A paper that describes the variable importance measures in more detail should be available soon.
L0-penalization based modified variable importance is defined in the following way
\[mVI(i|X, y, \lambda) = \min_{\beta:\beta_i \neq 0} Q(\beta|X, y, \lambda) - \min_{\beta:\beta_i = 0} Q(\beta|X, y, \lambda) + \lambda |S_i|\] where \(Q(\beta|X, y, \lambda) = -2l(\beta|X, y) + \lambda ||\beta||_0\), \(||\beta||_0\) is the number of nonzero elements in \(\beta\), and \(||S_i||\) is the number of beta parameters associated with the ith set of variables. The number of parameters in the ith set of variables is 1 for continuous variables and is the number of levels minus 1 for categorical variables. \(\lambda\) is defined by the chosen metric where AIC results in \(\lambda = 2\), BIC results in \(\lambda = \log{(n)}\), and HQIC results in \(\lambda = 2\log{(\log{(n)})}\).

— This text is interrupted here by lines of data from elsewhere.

/-- A write that crosses a slot boundary: FAULTED, every line up to the trigger count declared, and SLOT_CROSS (R20). -/
def LaneStep.slotCross (stall : Nat) (k : LaneId) (slot : Nat) (w : LandingCopy) (r : LaneStep) : LaneStep :=
  let r := r.enter .faulted
  let r := r.abandonDeclared stall .faulted
  let r := r.declareUpTo stall .faulted r.lane.trigger
  r.raise (slotCrossFault w.source k slot r.lane.trigger)

/-- The line in progress torn by a write: declared TORN, with fault TORN_LINE and the torn lines counter (R23, R24). -/
def LaneStep.tear (stall : Nat) (k : LaneId) (src : SourceId) (r : LaneStep) : LaneStep :=
  match r.lane.line with
  | none => r
  | some p =>
    let r := r.abandonDeclared stall .torn
    let r := r.raise (tornFault src k p.line)
    { r with lane := { r.lane with counters := { r.lane.counters with torn := bump r.lane.counters.torn } } }

/-- The capture mode and the lane state of a completed line, with the lock counter and seeded flag (R25). -/
def LaneStep.lockStep (lockLines : Nat) (r : LaneStep) : LaneStep × Mode :=
  match r.lane.state with
  | .locking =>
    let r := { r with lane := { r.lane with lock := r.lane.lock + 1 } }
    (if lockLines ≤ r.lane.lock then r.enter .tracking else r, .lock)
  | .tracking => (r, .track)
  | .dropout => (LaneStep.enter { r with lane := { r.lane with lock := 1 } } .locking, .lock)
  | .waiting | .off | .faulted => (LaneStep.enter { r with lane := { r.lane with lock := 1, seeded := true } } .locking, .seed)

/-- A line's completion: its mode, its READY buffer, and the entry for the ready list (R25). -/
def LaneStep.complete (lockLines : Nat) (p : LineInProgress) (r : LaneStep) : LaneStep :=
  let (r, mode) := r.lockStep lockLines
  let v := { r.lane.buffer p.buffer with state := .ready, mode := some mode }
  { r with
    lane := { r.lane.setBuffer p.buffer v with
      line := none, misses := 0, counters := { r.lane.counters with completed := bump r.lane.counters.completed } }
    ready := r.ready ++ [(p.line, p.buffer, mode)] }

/-- The bytes of a write below the line's byte length captured into the line in progress; the line is complete when its
next expected offset reaches that length (R24). -/
def LaneStep.capture (lockLines lb off : Nat) (w : LandingCopy) (p : LineInProgress) (r : LaneStep) : LaneStep :=
  let v := r.lane.buffer p.buffer
  let next := min (off + w.span) lb
  let p := { p with next := next }
  let r := { r with lane := { r.lane.setBuffer p.buffer { v with pixels := v.pixels ++ w.data.take (lb - off) } with
    line := some p } }
  if next = lb then r.complete lockLines p else r

/-- The line number a start write in slot s means: the one line of the lag window (T − W, T] that lands there (R22). -/
def slotLine (lag slots trigger s : Nat) : Option Nat :=
  match (List.range lag).find? (fun d => decide (d < trigger) && decide ((trigger - d) % slots = s)) with
  | none => none
  | some d => some (trigger - d)

/-- A start of line m in slot s (R23). -/
def LaneStep.start (g : LaneGeometry) (tm : LaneTiming) (k : LaneId) (s m : Nat) (w : LandingCopy) (r : LaneStep) :
    LaneStep :=
  let r := r.tear tm.stall k w.source
  let r := r.declareUpTo tm.stall .missed (m - 1)
  let r := { r with lane := { r.lane with accounted := m } }
  match r.lane.freeBuffer with
  | some i =>
    let v : Buffer := { state := .filling, line := m, mode := none, pixels := [] }
    let r := { r with lane := r.lane.setBuffer i v }
    r.capture tm.lockLines g.length 0 w { line := m, slot := s, buffer := i, next := 0 }
  | none =>
    let r := LaneStep.declare tm.stall .overrun r m
    { r with lane := { r.lane with counters := { r.lane.counters with overruns := bump r.lane.counters.overruns } } }
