/-- An open piece created at h under the PLAN group at its effect point, not overdue, and scanned over [h, h + L1) (R84,
R96). -/
def PlanStep.createOpen (r : PlanStep) (h : Nat) : PlanStep :=
  let plan := r.plan.activate
  match plan.inUse with
  | none => { r with plan := plan, p := { r.p with openPiece := none, overdue := false } }
  | some g =>
    { r with
      plan := plan
      p := { r.p with openPiece := some { head := h, sizes := g }, overdue := false }
      toAsm := r.toAsm ++ [.scan h (h + g.l1) g.level] }

/-- The open piece given a tail and a kind, and a new open piece created there (R89, R90, R94, R97). -/
def PlanStep.fix (r : PlanStep) (o : OpenPiece) (kind : PieceKind) (tail : Nat) : PlanStep :=
  (r.place kind (some o.head) tail o.sizes).createOpen tail

/-- Whether a position lies above Cf; with Cf absent, nothing lies at or below it (R86). -/
def Planner.aboveCf (p : Planner) (x : Nat) : Bool :=
  match p.cf with
  | none => true
  | some c => decide (c < x)

/-- The higher of the frontier position and Cf + 1 (R89, R90). -/
def Planner.overTail (p : Planner) : Nat :=
  match p.cf with
  | none => p.frontier
  | some c => max p.frontier (c + 1).toNat

/-! ## The open piece -/

/-- A due open piece: fixed as SIZE1 or OVERLENGTH when there is room, else overdue (R89, R90). -/
def PlanStep.due (r : PlanStep) (o : OpenPiece) : PlanStep :=
  if r.p.room 1 1 then
    if r.p.aboveCf o.candidate then r.fix o (.size 0) o.candidate else r.fix o .overlength r.p.overTail
  else r.change fun p => { p with overdue := true }

/-- The due test at a joined line: the frontier position has reached h + L1 (R89). -/
def PlanStep.dueByFrontier (r : PlanStep) : PlanStep :=
  match r.p.openPiece with
  | none => r
  | some o => if !r.p.overdue && decide (o.candidate ≤ r.p.frontier) then r.due o else r

/-- The due test at a rise: Cf has reached h + L1 (R86, R89). -/
def PlanStep.dueByRise (r : PlanStep) : PlanStep :=
  match r.p.openPiece with
  | none => r
  | some o => if !r.p.overdue && !r.p.aboveCf o.candidate then r.due o else r

/-- An overdue open piece taken up with freed room: OVERLENGTH, with one queue-full event (R90). -/
def PlanStep.retryOverdue (r : PlanStep) : PlanStep :=
  match r.p.openPiece with
  | none => r
  | some o =>
    if r.p.overdue && r.p.room 1 1 then (r.fix o .overlength r.p.overTail).count .queueFull else r

/-- The highest of the frontier position, h + min_trim and Cf + 1 (R98). -/
def Planner.runEndTail (c : PlanContext) (p : Planner) (o : OpenPiece) : Nat := max p.overTail (o.head + c.minTrim)

/-- A waiting run end taken up: with a free queue entry the open piece becomes the RUN_END piece (R98). -/
def PlanStep.retryRunEnd (c : PlanContext) (r : PlanStep) : PlanStep :=
  match r.p.openPiece with
  | none => r
  | some o =>
    if r.p.runEnd = .waiting ∧ r.p.room 1 0 then
      (r.place .runEnd (some o.head) (r.p.runEndTail c o) o.sizes).change fun p =>
        { p with openPiece := none, overdue := false, runEnd := .fixed }
    else r

/-- The work that waits on room, at each freeing: in RUNNING an overdue open piece, in DRAINING a waiting run end (R88). -/
def PlanStep.takeUpRoom (c : PlanContext) (r : PlanStep) : PlanStep := if c.running then r.retryOverdue else r.retryRunEnd c

/-! ## Flags of flaws -/

/-- A flaw flagged LATE: a mark request and one increment, unless it carries the flag (R95). -/
def PlanStep.late (r : PlanStep) (f : FlawEntry) : PlanStep :=
  if f.late || r.p.markedLate.contains f.number then r
  else PlanStep.count { r with
    p := { r.p with markedLate := r.p.markedLate ++ [f.number] }
    toAsm := r.toAsm ++ [.markLate f.number] } .lateFlaw

/-- A flaw flagged UNPLANNED: a mark request and one increment, unless it carries the flag (R95). -/
def PlanStep.unplanned (r : PlanStep) (f : FlawEntry) : PlanStep :=
  if f.unplanned || r.p.markedUnplanned.contains f.number then r
  else PlanStep.count { r with
    p := { r.p with markedUnplanned := r.p.markedUnplanned ++ [f.number] }
    toAsm := r.toAsm ++ [.markUnplanned f.number] } .unplannedFlaw

/-- A replan refused for want of room: the flaw is UNPLANNED, and one queue-full event is counted (R95). -/
def PlanStep.noRoom (r : PlanStep) (f : FlawEntry) : PlanStep := (r.unplanned f).count .queueFull

/-! ## Planning around flaws -/

/-- The planned sizes of a PLAN group with their places, largest first (R83). -/
def PlanGroup.numbered (g : PlanGroup) : List (Fin 4 × Nat) :=
  [((0 : Fin 4), g.l1), (1, g.l2), (2, g.l3), (3, g.l4)].take g.count

/-- The largest size whose plate ends at or before f0 and above Cf (R92). -/
def Planner.sizedPlate (p : Planner) (o : OpenPiece) (f : FlawEntry) : Option (Fin 4 × Nat) :=
  o.sizes.numbered.find? fun z =>
    decide (o.head + z.2 + o.sizes.margin ≤ f.start) && p.aboveCf (o.head + z.2)

/-- The trim end after a plate that ends at c (R92). -/
def trimEnd (c : PlanContext) (o : OpenPiece) (f : FlawEntry) (cut : Nat) : Nat :=
  min (cut + o.sizes.l1) (max (f.stop + o.sizes.margin) (cut + c.minTrim))

/-- The first step: a sized plate before the flaw, and a CULLET piece over it (R92). -/
def PlanStep.sizedReplan (c : PlanContext) (r : PlanStep) (o : OpenPiece) (f : FlawEntry) (z : Fin 4 × Nat) : PlanStep :=
  if !r.p.overdue && r.p.room 2 2 then
    let cut := o.head + z.2
    let e := trimEnd c o f cut
    ((r.place (.size z.1) (some o.head) cut o.sizes).place .cullet (some cut) e o.sizes).createOpen e
  else r.noRoom f

/-- The CULLET piece whose tail is the open head (R93). -/
def Planner.culletBefore (p : Planner) (o : OpenPiece) : Option Piece :=
  p.pieces.find? fun q => decide (q.kind = .cullet) && decide (q.tail = o.head)

/-- The tail of a cullet merge: the higher of f1 and the piece's head + min_trim (R93). -/
def mergeTail (c : PlanContext) (o : OpenPiece) (f : FlawEntry) (q : Piece) : Nat :=
  max (f.stop + o.sizes.margin) (q.head.getD 0 + c.minTrim)

/-- A merge that leaves the CULLET piece no longer than L1 (R93). -/
def mergeFits (c : PlanContext) (o : OpenPiece) (f : FlawEntry) (q : Piece) : Bool :=
  decide (mergeTail c o f q ≤ q.head.getD 0 + o.sizes.l1)

/-- The cullet merge on the table and the queue: the last cut goes, and the piece takes its new tail (R93). -/
def Planner.mergeCullet (p : Planner) (q : Piece) (e : Nat) : Planner :=
  { p with
    pieces := p.pieces.map fun x => if x.tail = q.tail then { x with tail := e } else x
    cuts := p.cuts.filter (fun x => decide (x.pos ≠ q.tail)) ++ [{ pos := e, kind := .trim, committed := false }] }

/-- LATE for a made replan when the flaw starts below the head of its CULLET piece (R95). R95 does not say whether its mark
request or the scan of the new open piece goes first: the scan does, DESIGN CHOICE (notes/assumptions/42). -/
def PlanStep.lateBelow (r : PlanStep) (f : FlawEntry) (head : Nat) : PlanStep := if f.start < head then r.late f else r

/-- The second step: the CULLET piece before the open piece extended over the flaw (R93, R95). When the replan is made and the
flaw is also LATE, the scan of the new open piece is sent before the mark request: DESIGN CHOICE (notes/assumptions/42). -/
def PlanStep.mergeReplan (c : PlanContext) (r : PlanStep) (o : OpenPiece) (f : FlawEntry) (q : Piece) : PlanStep :=
  let e := mergeTail c o f q
  if r.p.aboveCf e then
    (((r.change fun p => p.mergeCullet q e).offerChange r.p.headCut).createOpen e).lateBelow f (q.head.getD 0)
  else r.late f

/-- The tail of the open piece turned into cullet (R94). -/
def culletTail (c : PlanContext) (o : OpenPiece) (f : FlawEntry) : Nat :=
  min o.candidate (max (f.stop + o.sizes.margin) (o.head + c.minTrim))

/-- The third step: the open piece turned into cullet (R94, R95). When it is made and the flaw is also LATE, the scan of the new
open piece is sent before the mark request: DESIGN CHOICE (notes/assumptions/42). -/
def PlanStep.culletReplan (c : PlanContext) (r : PlanStep) (o : OpenPiece) (f : FlawEntry) : PlanStep :=
  let e := culletTail c o f
  if !r.p.aboveCf e then r.late f
  else if !r.p.overdue && r.p.room 1 1 then (r.fix o .cullet e).lateBelow f o.head
  else r.noRoom f

/-- The first of the three steps that applies (R92 to R94). Where the merge would apply but for its cut's commitment, the
flaw is LATE and the open piece is still turned into cullet (R86, R93, R95; notes/assumptions/13). -/
def PlanStep.replan (c : PlanContext) (r : PlanStep) (o : OpenPiece) (f : FlawEntry) : PlanStep :=
  match r.p.sizedPlate o f with
  | some z => r.sizedReplan c o f z
  | none =>
    match r.p.culletBefore o with
    | none => r.culletReplan c o f
    | some q =>
      if mergeFits c o f q then
        if q.state = .planned then r.mergeReplan c o f q else (r.late f).culletReplan c o f
      else r.culletReplan c o f

/-- The µm up to which the CULLET and OVERLENGTH pieces cover a span without a break, from x on (R91). -/
def coveredTo (x : Nat) (ps : List Piece) : Nat :=
  ps.foldl (fun x q =>
    if (q.kind = .cullet ∨ q.kind = .overlength) ∧ q.head.getD 0 ≤ x ∧ x < q.tail then q.tail else x) x

/-- A span that lies wholly within CULLET and OVERLENGTH pieces of the table (R91). -/
def Planner.covered (p : Planner) (f : FlawEntry) : Bool := decide (f.stop ≤ coveredTo f.start p.pieces)

/-- The examination of one flaw against the open piece (R91). -/
def PlanStep.examine (c : PlanContext) (r : PlanStep) (f : FlawEntry) : PlanStep :=
  match r.p.openPiece with
  | none => r
  | some o =>
    if f.severity.code < o.sizes.level then r
    else if f.stop ≤ o.head then (if r.p.covered f then r else r.late f)
    else if o.candidate ≤ f.start then r
    else r.replan c o f

/-! ## Messages from the assembler -/

/-- A joined line taken: the frontier position, and the due test (R89). -/
def PlanStep.joinedLine (pitch n : Nat) (r : PlanStep) : PlanStep :=
  (r.change fun p => { p with frontier := (n + 1) * pitch }).dueByFrontier

/-- The end of the flush: the run end waits, and is fixed at once with a free queue entry (R98). -/
def PlanStep.flushEnd (c : PlanContext) (r : PlanStep) : PlanStep :=
  (r.change fun p => { p with runEnd := .waiting, overdue := false }).retryRunEnd c

/-- A message of the assembler taken by the Planner (R91, R96, R89, R98). -/
def PlanStep.takeAsm (c : PlanContext) (pitch : Nat) (r : PlanStep) : AsmMsg → PlanStep
  | .heldFlaw f => r.examine c f
  | .scanAnswer fs => fs.foldl (PlanStep.examine c) r
  | .joined n => r.joinedLine pitch n
  | .flushEnd => r.flushEnd c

These variable importance values are equivalent to the traditional
likelihood ratio test for beta parameters when \(\lambda = 0\). However, when \(\lambda > 0\), the null distribution of
the variable importance values may not be chi-squared distributed.
P-values for the variable importance values may be obtained from the
VariableImportance.boot()
function which uses a parametric
bootstrap approach to approximate the null distribution. This process
entails performing best subset selection many times over, so it is quite
slow.
L0-penalization based variable importance values may be calculated
with the VariableImportance()
function. The
VariableImportance()
function requires an object returned
from calling the VariableSelection()
function. The exact
variable importance values are returned if a branch and bound algorithm
is used with the VariableSelection()
function. If a
heuristic method is used with the VariableSelection()
function, then approximate variable importance values based on the
specified heuristic method are returned.
# Loading BranchGLM package
library(BranchGLM)
# Using iris dataset to demonstrate usage of VI
Data <- iris
Fit <- BranchGLM(Sepal.Length ~ ., data = Data, family = "gaussian", link = "identity")
# Doing branch and bound selection
VS <- VariableSelection(Fit, type = "branch and bound", metric = "BIC",
showprogress = FALSE)
# Getting variable importance
VI <- VariableImportance(VS, showprogress = FALSE)
VI
#> Best Subset Selection VI(BIC)
#> ------------------------------
#> VI mVI df
#> (Intercept) NA NA NA
#> Sepal.Width 21.6472 26.66 1
#> Petal.Length 99.3510 104.36 1
#> Petal.Width -0.0572 4.95 1
#> Species 0.0572 10.08 2
We can visualize the variable importance values with the
barplot()
function.
We can get approximate p-values based on the L0-penalization based
variable importance values from the
VariableImportance.boot()
function. This function uses a
parametric bootstrap approach to create an approximate null distribution
for the variable importance values. This approach is very slow, so it is
not feasible to get these p-values when there are many sets of
variables.
# Getting approximate null distributions
set.seed(59903)
myBoot <- VariableImportance.boot(VI, nboot = 1000, showprogress = FALSE)
myBoot
#> Null Distributions of BSS mVI(BIC)
#> -----------------------------------
#> mVI p.values
#> (Intercept) NA NA
#> Sepal.Width 26.66 0.000
#> Petal.Length 104.36 0.000
#> Petal.Width 4.95 0.028
#> Species 10.08 0.004
We can visualize the results from
VariableImportance.boot()
with the hist()
function or the boxplot()
function. The
boxplot()
approach is convenient because we can look at all
of the results in one plot while the hist()
approach only
contains the results for one set of variables in each plot.